Ben désolé, mais non.

Entendons-nous bien. Je me félicite de ces bonnes audiences, des signes encourageants. Enfin je me félicite de certaines d’entre elles, parce que la « Famille Formidable », faut pas déconner quand même.
J’ai, comme tout le monde, pris du plaisir devant, dans les années 90. Cependant, sans même parler du fait que la série joue à saute-requin depuis des années (ah le crash sur l’île déserte !), les épisodes 2012 produisent une impression déstabilisante : on saupoudre les scénarios de référence à ‘‘la crise’’ histoire de faire genre on colle à l’actu, mais en vérité tout indique que personne dans l’équipe n’a remarqué que la société française avait connu « quelques » évolutions depuis le milieu des années 90. Le succès prolongé de la série, loin après sa date de péremption, n’est pas vraiment une bonne nouvelle : plutôt un symptôme de l’extrême difficulté des chaînes françaises à lancer de nouvelles marques de fiction.

Reste quelques vraies bonnes audiences, sur France Télévisions en particulier.

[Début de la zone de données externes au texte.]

-- ==== Sys2Proof/Machine/Blocking.lean ====
section
/-! DEFINITION. The blocking transfers (42_blocking.md R88, R89). Each poll is one micro-step. -/

namespace Sys2Proof.Machine

/-- SEND_BLOCKING, steps L0 to L3 (42_blocking.md R88). -/
def execSendBlocking (i : InstId) (a n : Word) (s : State) : Result :=
  let op := Instr.sendBlocking i a n
  match s.fg.loc with
  | .start => s.begin i (fun t =>
      if n = 0#32 then .next t.finish else .next (t.goto op (.l1 0)))
  | .busy _ (.l1 j) => .next (s.goto op (if (s.inst i).flag .txe then .l2 j else .l1 j))
  | .busy _ (.l2 j) => s.memRead (bufAddr a j) (fun b => .next (s.goto op (.l3 j b)))
  | .busy _ (.l3 j b) =>
    let t := s.regWrite i .data (zext b)
    if j + 1 = n.toNat then .next t.finish else .next (t.goto op (.l1 (j + 1)))
  | _ => .refused .foreignLocation

/-- RECV_BLOCKING, steps M0 to M3 (42_blocking.md R89). -/
def execRecvBlocking (i : InstId) (a n : Word) (s : State) : Result :=
  let op := Instr.recvBlocking i a n
  match s.fg.loc with
  | .start => s.begin i (fun t =>
      if n = 0#32 then .next t.finish else .next (t.goto op (.m1 0)))
  | .busy _ (.m1 j) => .next (s.goto op (if (s.inst i).flag .rxne then .m2 j else .m1 j))
  | .busy _ (.m2 j) =>
    .next ((s.regReadEffect i .data).goto op (.m3 j ((s.regVal i .data).extractLsb' 0 8)))
  | .busy _ (.m3 j b) => s.memWrite (bufAddr a j) b (fun t =>
      if j + 1 = n.toNat then .next t.finish else .next (t.goto op (.m1 (j + 1))))
  | _ => .refused .foreignLocation

end Sys2Proof.Machine
end

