/-- FG at an operation's start, inside one, stuck and refused; a stimulus taken and one refused; the dispatcher
going on, and stuck in a handler without successor. -/
theorem witness_StepRunsTheDecodedInstruction :
    (let s := program State.reset 0x14000000#32
     s.sched = [.fg] ∧ s.fgMay = true ∧ s.operation = some (.enable 0) ∧
       (Instr.enable 0).agent = .foreground ∧
       (get State.fault (exec (.enable 0) { s with sched := [] })).isSome = true) ∧
    (let s := within (program State.reset 0x14000000#32) (.enable 0) (.n2 0#32)
     s.fgMay = true ∧ s.operation = some (.enable 0) ∧
       (get State.fault (exec (.enable 0) { s with sched := [] })).isSome = true) ∧
    (let s := within (program State.reset 0#32) (.sendAsync 0 0x20000400#32 1#32) (.a3 0)
     s.fgMay = true ∧ s.operation = some (.sendAsync 0 0x20000400#32 1#32) ∧
       stop (exec (.sendAsync 0 0x20000400#32 1#32) { s with sched := [] }) = some (.inl .fgStuck)) ∧
    (let s := within (program State.reset 0#32) (.enable 0) .a8
     s.fgMay = true ∧ s.operation = some (.enable 0) ∧
       stop (exec (.enable 0) { s with sched := [] }) = some (.inr .foreignLocation)) ∧
    (let s := scheduled (on 0x200C#32) (.line ⟨0x42000000#32, 0#32, 0#32⟩)
     decode ⟨0x42000000#32, 0#32, 0#32⟩ = .ok (.lineBreakDetect 0) ∧
       (Instr.lineBreakDetect 0).agent = .line ∧ s.fault = none ∧
       (get State.fault (exec (.lineBreakDetect 0) { s with sched := [] })).isSome = true) ∧
    stop (exec (.lineBreakDetect 0) State.reset) = some (.inr .stimulusUnavailable) ∧
    (let s := scheduled (handling (on 0x20AC#32) .c0) .disp
     s.sched = [.disp] ∧ s.active = some 0 ∧ s.dloc = some .c0 ∧ s.halt = none ∧ s.fault = none ∧
       (get State.fault (dispStepAt 0 .c0 { s with sched := [] })).isSome = true) ∧
    (let u := handling (on 0x20AC#32 (fun x => { x with cb := { x.cb with overrun := 5#32 } })) .ov1
     let s := { u with cfg := { u.cfg with handlers := [(5#32, .oneOf [])] } }
     s.active = some 0 ∧ s.dloc = some .ov1 ∧ s.halt = none ∧ s.fault = none ∧
       stop (dispStepAt 0 .ov1 s) = some (.inl .dispatcherStuck)) := by decide

/-- The hypotheses `FG.loc = start` and an existing instance, shared by the statements of whole
operations: EnableClockRequestsTheClock and EnableDirectionNeverClobbers have no others. -/
theorem witness_EnableClockRequestsTheClock : State.reset.fg.loc = .start ∧ State.reset.has 0 = true := by
  decide

theorem witness_EnableDirectionNeverClobbers :
    (on 0x200C#32).fg.loc = .start ∧ (on 0x200C#32).has 0 = true := by decide

theorem witness_SelectPinsRecordsALegalPairing : State.reset.fg.loc = .start ∧ State.reset.has 0 = true ∧
    1#8 ∈ (State.reset.inst 0).pairings ∧ 5#8 ∉ (State.reset.inst 0).pairings := by decide

/-- The largest quotient that fits and the smallest that does not. -/
theorem witness_SetBaudLoadsTheFlooredQuotient : State.reset.fg.loc = .start ∧ State.reset.has 0 = true ∧
    (1#32 ≠ 0#32 ∧ (65535#32).toNat / (1#32).toNat < 65536) ∧
    65536 ≤ (65536#32).toNat / (1#32).toNat := by decide

theorem witness_EnableDirectionMicroSteps :
    (State.reset.has 0 = true ∧ State.reset.fg.loc = .start) ∧
    (let s := within (on 0x0004#32) (.enableDirection 0 true true) (.e2 0x0004#32)
     s.has 0 = true ∧ s.fg.loc = .busy (.enableDirection 0 true true) (.e2 0x0004#32)) := by decide

theorem witness_EnableAndDisableMicroSteps :
    (State.reset.has 0 = true ∧ State.reset.fg.loc = .start) ∧
    (let s := within (on 0x000C#32) (.enable 0) (.n2 0x000C#32)
     s.has 0 = true ∧ s.fg.loc = .busy (.enable 0) (.n2 0x000C#32)) ∧
    (let s := within (on 0x200C#32) (.disable 0) (.f2 0x200C#32)
     s.has 0 = true ∧ s.fg.loc = .busy (.disable 0) (.f2 0x200C#32)) := by decide

/-- U2 with the largest index in range. -/
theorem witness_RbPushMicroSteps :
    let op := Instr.rbPush 0 .tx 0x7A#8
    let s := on 0x200C#32 (fun x => { x with tx := ring 2 [] 3#32 3#32 })
    (s.has 0 = true ∧ s.fg.loc = .start) ∧
    ((within s op (.u2 3#32)).fg.loc = .busy op (.u2 3#32) ∧
      (3#32).toNat < 2 ^ (s.ring 0 .tx).logC.val) ∧
    (within s op (.u3 3#32)).fg.loc = .busy op (.u3 3#32) ∧
    (within s op (.u4 3#32)).fg.loc = .busy op (.u4 3#32) := by decide
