-- ==== Sys2Proof/Word.lean ====
section
/-! DEFINITION. The widths of the machine: bytes (bus lanes), 64-bit words and binary64 values (R16, R17). -/

namespace Sys2Proof

/-- One byte lane of the 64-bit bus (R87). -/
abbrev Byte := BitVec 8

/-- A `u64` (R17): a register, an operand, a command word, a table entry. -/
abbrev Word := BitVec 64

/-- An `f64` (R17), identified with its 64-bit pattern: bit 63 sign, bits 62:52 biased exponent, bits 51:0 fraction.
Its operations are those of `Machine/Float.lean`, never the integer ones of `BitVec`. -/
abbrev F64 := BitVec 64

end Sys2Proof
end

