-- ==== Sys2Proof/Safety.lean ====
section
/-! DEFINITION. The terms that claims use: correct rounding of binary64 results, the invariant of the block, and what a safe
step is. -/

namespace Sys2Proof

/-! ## Correct rounding (R21, R22) -/

namespace F64

/-- The magnitude, in units of `2^-1074`, from which roundTiesToEven delivers an infinity: half a unit in the last place past
the largest finite value. -/
def overflowUnits : Nat := (2 ^ 54 - 1) * 2 ^ 2044

/-- `r` is the binary64 value that roundTiesToEven delivers for the exact value `num / den` (in units of `2^-1074`): an infinity
of its sign from the overflow threshold on; below it the finite value nearest to it, and of two equally near the one whose last
significand bit is 0. -/
def IsRounded (num : Int) (den : Nat) (r : F64) : Prop :=
  (overflowUnits * den ≤ num.natAbs ∧ r = inf (decide (num < 0))) ∨
  (num.natAbs < overflowUnits * den ∧ isFinite r = true ∧
    ∀ y : F64, isFinite y = true →
      (value r * den - num).natAbs ≤ (value y * den - num).natAbs ∧
      ((value r * den - num).natAbs = (value y * den - num).natAbs → value y = value r ∨ mag r % 2 = 0))

/-- `t` plus the squares of a list in order, each operation rounded once, whatever NaNs are drawn (R172, R220). -/
def SumOfSquares : F64 → List F64 → F64 → Prop
  | t, [], r => r = t
  | t, x :: xs, r => ∃ d d' : Nat, SumOfSquares (add d' t (mul d x x)) xs r

end F64

namespace Machine

/-! ## The invariant of the block -/

/-- Every memory is in canonical form and within its size (R61 to R65). -/
abbrev State.memoriesWf (s : State) : Prop :=
  (s.real.wf ∧ s.real.within s.params.nmax) ∧ (s.imag.wf ∧ s.imag.within s.params.nmax) ∧
    (s.spectrum.wf ∧ s.spectrum.within (s.params.nmax / 2)) ∧ (s.bitrev.wf ∧ s.bitrev.within s.params.nmax) ∧
    (s.dmem.wf ∧ s.dmem.within s.params.dmemWords)

/-- BITREV's entries are LOG2_NMAX bits wide (R64). -/
abbrev State.tableWf (s : State) : Prop := ∀ c ∈ s.bitrev, c.2.toNat < s.params.nmax

/-- A value that is `+0.0`, positive, `+inf` or a NaN (R161). -/
abbrev nonNegativeOrNaN (x : F64) : Prop := F64.isNaN x = true ∨ F64.sign x = false

/-- No word of SPECTRUM is negative (R161). -/
abbrev State.spectrumWf (s : State) : Prop := ∀ c ∈ s.spectrum, nonNegativeOrNaN c.2

/-- PEAK is not a NaN and not negative, and PEAK_BAND is 0 or a live bin (R54, R55, R159). -/
abbrev State.peakWf (s : State) : Prop :=
  F64.isNaN s.peak = false ∧ F64.sign s.peak = false ∧ (s.peakBand = 0 ∨ s.peakBand.toNat < s.bins)

/-- The pairs of ERROR.CODE and ERROR.DETAIL that R251 lists. -/
def errorPairs : List (Byte × Byte) :=
  [(0, 0), (1, 0), (1, 1), (2, 0), (3, 0), (3, 1), (3, 2), (4, 0), (4, 1), (5, 0), (5, 1), (6, 0), (6, 1), (8, 0), (8, 1),
    (8, 2), (9, 0), (10, 0), (10, 2), (10, 4)]

/-- ERROR's upper bits are 0 and its code and detail are a pair of R251 (R49, R251). -/
abbrev legalError (w : Word) : Prop :=
  w.extractLsb' 24 40 = 0 ∧ (w.extractLsb' 0 8, w.extractLsb' 8 8) ∈ errorPairs

/-- A sample rate that CFG accepts: finite and greater than zero (R52, R146). -/
abbrev validRate (x : F64) : Prop := F64.isFinite x = true ∧ F64.sign x = false ∧ F64.isZero x = false

/-- What R68 says of a configured block, with every word of the four banks written (R70) and BITREV as CFG builds it (R64);
and what reset leaves in the transform registers of one that is not configured (R290). -/
abbrev State.contextWf (s : State) : Prop :=
  if s.flags.configured then
    s.n.toNat = 2 ^ s.log2n.toNat ∧ s.n.toNat ≤ s.params.nmax ∧ validRate s.sampleRate ∧
      s.bandwidth = bandwidthOf 0 s.n.toNat s.sampleRate ∧
      s.bitrev = Memory.cells 0 (bitrevEntries s.n.toNat s.params.nmax) ∧
      (∀ i < s.params.nmax, (s.real.read i).isSome = true ∧ (s.imag.read i).isSome = true) ∧
      (∀ i < s.params.nmax / 2, (s.spectrum.read i).isSome = true)
  else s.n = 0 ∧ s.log2n = 0 ∧ s.sampleRate = 0 ∧ s.bandwidth = 0

/-- Only window accesses are held (R86). -/
abbrev State.heldWf (s : State) : Prop := s.held.all (HostAccess.toWindow s.params) = true

/-- The invariant of the block: its parameters are within their bounds and the rules above hold. -/
abbrev State.Inv (s : State) : Prop :=
  s.params.wf = true ∧ s.memoriesWf ∧ s.tableWf ∧ s.spectrumWf ∧ s.peakWf ∧ legalError s.error ∧ s.contextWf ∧ s.heldWf

/-! ## Safe steps -/

/-- The memory of a bank. -/
def State.bank (s : State) : Bank → Memory
  | .real => s.real
  | .imag => s.imag
  | .spectrum => s.spectrum
  | .bitrev => s.bitrev
  | .dmem => s.dmem

/-- A fault the spec asks for in state `s`: a bus error (R84), or the read of a word that nothing has written (R70). -/
def Fault.fromSpec (s : State) : Fault → Prop
  | .busError _ => True
  | .unwritten b i => (s.bank b).read i = none
  | .badTableIndex _ => False

end Machine

end Sys2Proof
end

C’est très bien. Mais dans un marché « normal », « Les Hommes de l’Ombre » devrait finir premier des audiences, pas deuxième. Et puis l’échec de « Rani », le bide injuste de « Nouvelle Blanche Neige » c’était il n’y a pas deux mois.
Alors aussi encourageants et bons pour le moral de tous que soient ces succès, ça fait un peu court pour s’enthousiasmer sur les 5% de français en plus qui déclarent suivre ‘‘deux ou trois’’ (une misère) fictions françaises sur une année, portant péniblement ce total à 36% en 2012 (ce serait quoi le chiffre en Grande-Bretagne ? 90% ?). Quand à oser, comme le Président du CNC Eric Garandeau, un ‘‘la crise de la fiction française est sans doute davantage derrière nous que devant nous’’, ça relève tout simplement de la méthode Coué.

Ces réactions sont pires qu’absurdes : elles sont contre-productives. Si certains interprètent ces bons résultats d’audience, encore timides et peu nombreux, comme le signe qu’on peut souffler, et arrêter de se remettre en question, et cesser de travailler très, très dur pour améliorer nos séries, alors on va dans le mur, et on y va vite.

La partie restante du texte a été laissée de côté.